(Dataset excerpts)
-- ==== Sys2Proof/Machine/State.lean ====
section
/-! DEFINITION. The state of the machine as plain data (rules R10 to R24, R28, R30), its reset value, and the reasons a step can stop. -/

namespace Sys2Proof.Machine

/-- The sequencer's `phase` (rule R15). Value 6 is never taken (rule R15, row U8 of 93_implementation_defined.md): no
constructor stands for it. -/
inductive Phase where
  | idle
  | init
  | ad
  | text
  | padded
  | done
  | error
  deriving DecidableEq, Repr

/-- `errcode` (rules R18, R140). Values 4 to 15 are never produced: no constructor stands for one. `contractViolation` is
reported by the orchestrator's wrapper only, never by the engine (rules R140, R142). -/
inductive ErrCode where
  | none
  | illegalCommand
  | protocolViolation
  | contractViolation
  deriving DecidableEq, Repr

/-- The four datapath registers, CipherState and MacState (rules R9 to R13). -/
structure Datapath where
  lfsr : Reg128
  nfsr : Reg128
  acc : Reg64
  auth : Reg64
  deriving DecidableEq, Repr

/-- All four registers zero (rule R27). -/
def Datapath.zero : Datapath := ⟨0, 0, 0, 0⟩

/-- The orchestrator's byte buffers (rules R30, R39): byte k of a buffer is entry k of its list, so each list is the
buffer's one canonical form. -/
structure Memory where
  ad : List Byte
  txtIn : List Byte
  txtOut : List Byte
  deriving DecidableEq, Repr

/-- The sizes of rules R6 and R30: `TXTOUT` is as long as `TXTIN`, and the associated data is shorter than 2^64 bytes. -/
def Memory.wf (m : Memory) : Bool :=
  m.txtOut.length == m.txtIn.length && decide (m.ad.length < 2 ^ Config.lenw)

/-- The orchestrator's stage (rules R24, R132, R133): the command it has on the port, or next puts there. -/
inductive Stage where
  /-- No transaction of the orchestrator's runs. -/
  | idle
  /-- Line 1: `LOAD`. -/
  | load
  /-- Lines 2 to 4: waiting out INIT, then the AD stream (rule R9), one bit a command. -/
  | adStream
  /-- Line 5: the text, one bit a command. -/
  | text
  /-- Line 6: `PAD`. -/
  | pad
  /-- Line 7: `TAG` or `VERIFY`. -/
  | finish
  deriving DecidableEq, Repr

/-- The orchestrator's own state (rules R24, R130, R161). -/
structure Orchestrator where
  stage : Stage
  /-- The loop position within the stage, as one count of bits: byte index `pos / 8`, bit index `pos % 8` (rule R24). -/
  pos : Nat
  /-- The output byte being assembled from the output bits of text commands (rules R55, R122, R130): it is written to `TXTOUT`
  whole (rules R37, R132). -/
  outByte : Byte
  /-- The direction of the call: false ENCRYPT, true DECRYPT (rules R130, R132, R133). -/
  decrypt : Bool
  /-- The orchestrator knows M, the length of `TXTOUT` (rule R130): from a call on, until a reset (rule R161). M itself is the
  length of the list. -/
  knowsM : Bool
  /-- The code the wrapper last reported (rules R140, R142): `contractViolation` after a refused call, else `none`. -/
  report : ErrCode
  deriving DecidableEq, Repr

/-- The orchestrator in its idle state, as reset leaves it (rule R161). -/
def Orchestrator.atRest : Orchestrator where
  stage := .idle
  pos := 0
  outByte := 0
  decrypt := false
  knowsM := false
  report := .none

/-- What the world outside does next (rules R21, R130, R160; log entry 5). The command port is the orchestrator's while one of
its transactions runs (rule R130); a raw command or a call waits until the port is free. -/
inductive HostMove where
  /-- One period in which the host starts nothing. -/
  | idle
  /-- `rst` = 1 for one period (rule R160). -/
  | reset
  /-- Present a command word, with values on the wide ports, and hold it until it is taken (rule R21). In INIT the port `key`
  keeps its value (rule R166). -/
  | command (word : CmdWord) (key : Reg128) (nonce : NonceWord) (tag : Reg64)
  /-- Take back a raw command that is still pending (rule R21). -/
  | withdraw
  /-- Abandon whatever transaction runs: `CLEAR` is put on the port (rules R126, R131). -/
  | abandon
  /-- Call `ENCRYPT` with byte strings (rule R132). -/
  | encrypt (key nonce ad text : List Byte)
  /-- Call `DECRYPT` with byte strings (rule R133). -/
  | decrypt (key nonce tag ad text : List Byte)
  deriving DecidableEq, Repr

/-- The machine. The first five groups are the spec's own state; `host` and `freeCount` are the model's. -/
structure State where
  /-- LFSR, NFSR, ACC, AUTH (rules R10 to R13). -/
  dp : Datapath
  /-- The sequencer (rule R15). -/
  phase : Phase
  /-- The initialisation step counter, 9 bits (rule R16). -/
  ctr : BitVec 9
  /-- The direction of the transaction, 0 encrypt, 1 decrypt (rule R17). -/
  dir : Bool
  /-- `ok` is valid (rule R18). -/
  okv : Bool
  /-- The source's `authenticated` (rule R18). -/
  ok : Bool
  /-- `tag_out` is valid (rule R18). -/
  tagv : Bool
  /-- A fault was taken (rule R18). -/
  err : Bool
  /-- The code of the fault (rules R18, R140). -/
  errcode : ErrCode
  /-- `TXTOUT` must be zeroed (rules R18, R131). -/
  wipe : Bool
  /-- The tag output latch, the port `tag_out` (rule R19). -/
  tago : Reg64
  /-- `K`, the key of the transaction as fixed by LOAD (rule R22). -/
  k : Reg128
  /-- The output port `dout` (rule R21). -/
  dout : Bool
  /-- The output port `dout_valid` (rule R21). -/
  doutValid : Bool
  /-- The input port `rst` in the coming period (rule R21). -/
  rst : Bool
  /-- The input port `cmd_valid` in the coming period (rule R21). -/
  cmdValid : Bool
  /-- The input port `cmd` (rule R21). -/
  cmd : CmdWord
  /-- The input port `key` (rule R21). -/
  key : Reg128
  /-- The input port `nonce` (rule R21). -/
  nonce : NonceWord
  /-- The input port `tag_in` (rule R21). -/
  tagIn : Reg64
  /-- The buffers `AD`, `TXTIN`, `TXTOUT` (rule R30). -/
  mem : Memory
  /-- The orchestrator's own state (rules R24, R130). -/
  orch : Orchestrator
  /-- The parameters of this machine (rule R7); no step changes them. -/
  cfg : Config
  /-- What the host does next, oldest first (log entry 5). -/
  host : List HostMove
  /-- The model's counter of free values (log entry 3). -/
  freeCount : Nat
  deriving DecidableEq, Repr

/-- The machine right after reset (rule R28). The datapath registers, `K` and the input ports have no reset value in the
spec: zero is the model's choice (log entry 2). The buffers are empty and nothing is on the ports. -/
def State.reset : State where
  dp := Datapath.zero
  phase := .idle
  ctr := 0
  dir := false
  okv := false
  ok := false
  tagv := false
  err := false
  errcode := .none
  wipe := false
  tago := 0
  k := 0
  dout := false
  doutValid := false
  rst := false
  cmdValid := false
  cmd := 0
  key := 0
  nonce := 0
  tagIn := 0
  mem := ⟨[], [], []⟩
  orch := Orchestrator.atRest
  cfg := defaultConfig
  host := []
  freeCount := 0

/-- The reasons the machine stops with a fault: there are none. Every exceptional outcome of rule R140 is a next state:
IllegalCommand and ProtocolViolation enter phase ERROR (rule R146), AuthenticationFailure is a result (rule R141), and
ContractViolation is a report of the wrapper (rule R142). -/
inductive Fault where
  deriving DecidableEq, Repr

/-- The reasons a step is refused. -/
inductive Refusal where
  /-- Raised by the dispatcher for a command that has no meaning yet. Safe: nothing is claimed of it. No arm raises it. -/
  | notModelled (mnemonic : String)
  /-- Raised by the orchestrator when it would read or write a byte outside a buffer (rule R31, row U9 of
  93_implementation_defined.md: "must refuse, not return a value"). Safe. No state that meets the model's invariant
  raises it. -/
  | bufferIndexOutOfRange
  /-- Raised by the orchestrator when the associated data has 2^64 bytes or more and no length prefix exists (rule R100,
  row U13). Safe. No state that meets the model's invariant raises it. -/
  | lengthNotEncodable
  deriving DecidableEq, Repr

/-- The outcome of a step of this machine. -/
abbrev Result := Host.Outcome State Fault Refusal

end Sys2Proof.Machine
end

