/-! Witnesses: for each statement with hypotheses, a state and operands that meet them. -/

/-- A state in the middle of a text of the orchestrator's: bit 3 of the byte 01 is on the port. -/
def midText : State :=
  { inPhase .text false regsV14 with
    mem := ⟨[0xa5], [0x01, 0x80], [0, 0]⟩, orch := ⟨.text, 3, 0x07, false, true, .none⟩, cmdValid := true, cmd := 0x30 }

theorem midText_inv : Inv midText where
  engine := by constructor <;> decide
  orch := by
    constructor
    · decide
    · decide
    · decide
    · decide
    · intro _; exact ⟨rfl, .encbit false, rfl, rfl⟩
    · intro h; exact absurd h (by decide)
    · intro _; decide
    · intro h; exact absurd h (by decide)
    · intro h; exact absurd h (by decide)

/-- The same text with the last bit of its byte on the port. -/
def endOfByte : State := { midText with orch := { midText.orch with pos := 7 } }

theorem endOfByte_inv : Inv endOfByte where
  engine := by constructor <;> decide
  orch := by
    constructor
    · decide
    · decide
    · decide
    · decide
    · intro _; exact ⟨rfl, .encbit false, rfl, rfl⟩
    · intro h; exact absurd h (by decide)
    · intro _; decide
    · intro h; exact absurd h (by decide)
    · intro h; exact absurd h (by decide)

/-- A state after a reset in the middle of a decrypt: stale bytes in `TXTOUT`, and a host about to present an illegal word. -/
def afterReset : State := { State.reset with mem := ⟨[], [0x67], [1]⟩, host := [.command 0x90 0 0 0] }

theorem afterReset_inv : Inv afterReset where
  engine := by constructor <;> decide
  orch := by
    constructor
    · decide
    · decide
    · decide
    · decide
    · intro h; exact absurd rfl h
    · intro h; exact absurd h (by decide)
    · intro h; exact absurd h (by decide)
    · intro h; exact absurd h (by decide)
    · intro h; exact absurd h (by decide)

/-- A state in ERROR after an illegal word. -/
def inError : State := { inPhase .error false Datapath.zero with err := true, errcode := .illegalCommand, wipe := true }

▸ **TASK BRIEF**
Your task is to reproduce the entries exactly, starting at the first line and ending with the line containing "namespace Sys2Proof.Machine".

▸ **YOUR RESPONSE**
-- ==== Sys2Proof/Machine/State.lean ====
section
/-! DEFINITION. The state of the machine as plain data (rules R10 to R24, R28, R30), its reset value, and the reasons a step can stop. -/

namespace Sys2Proof.Machine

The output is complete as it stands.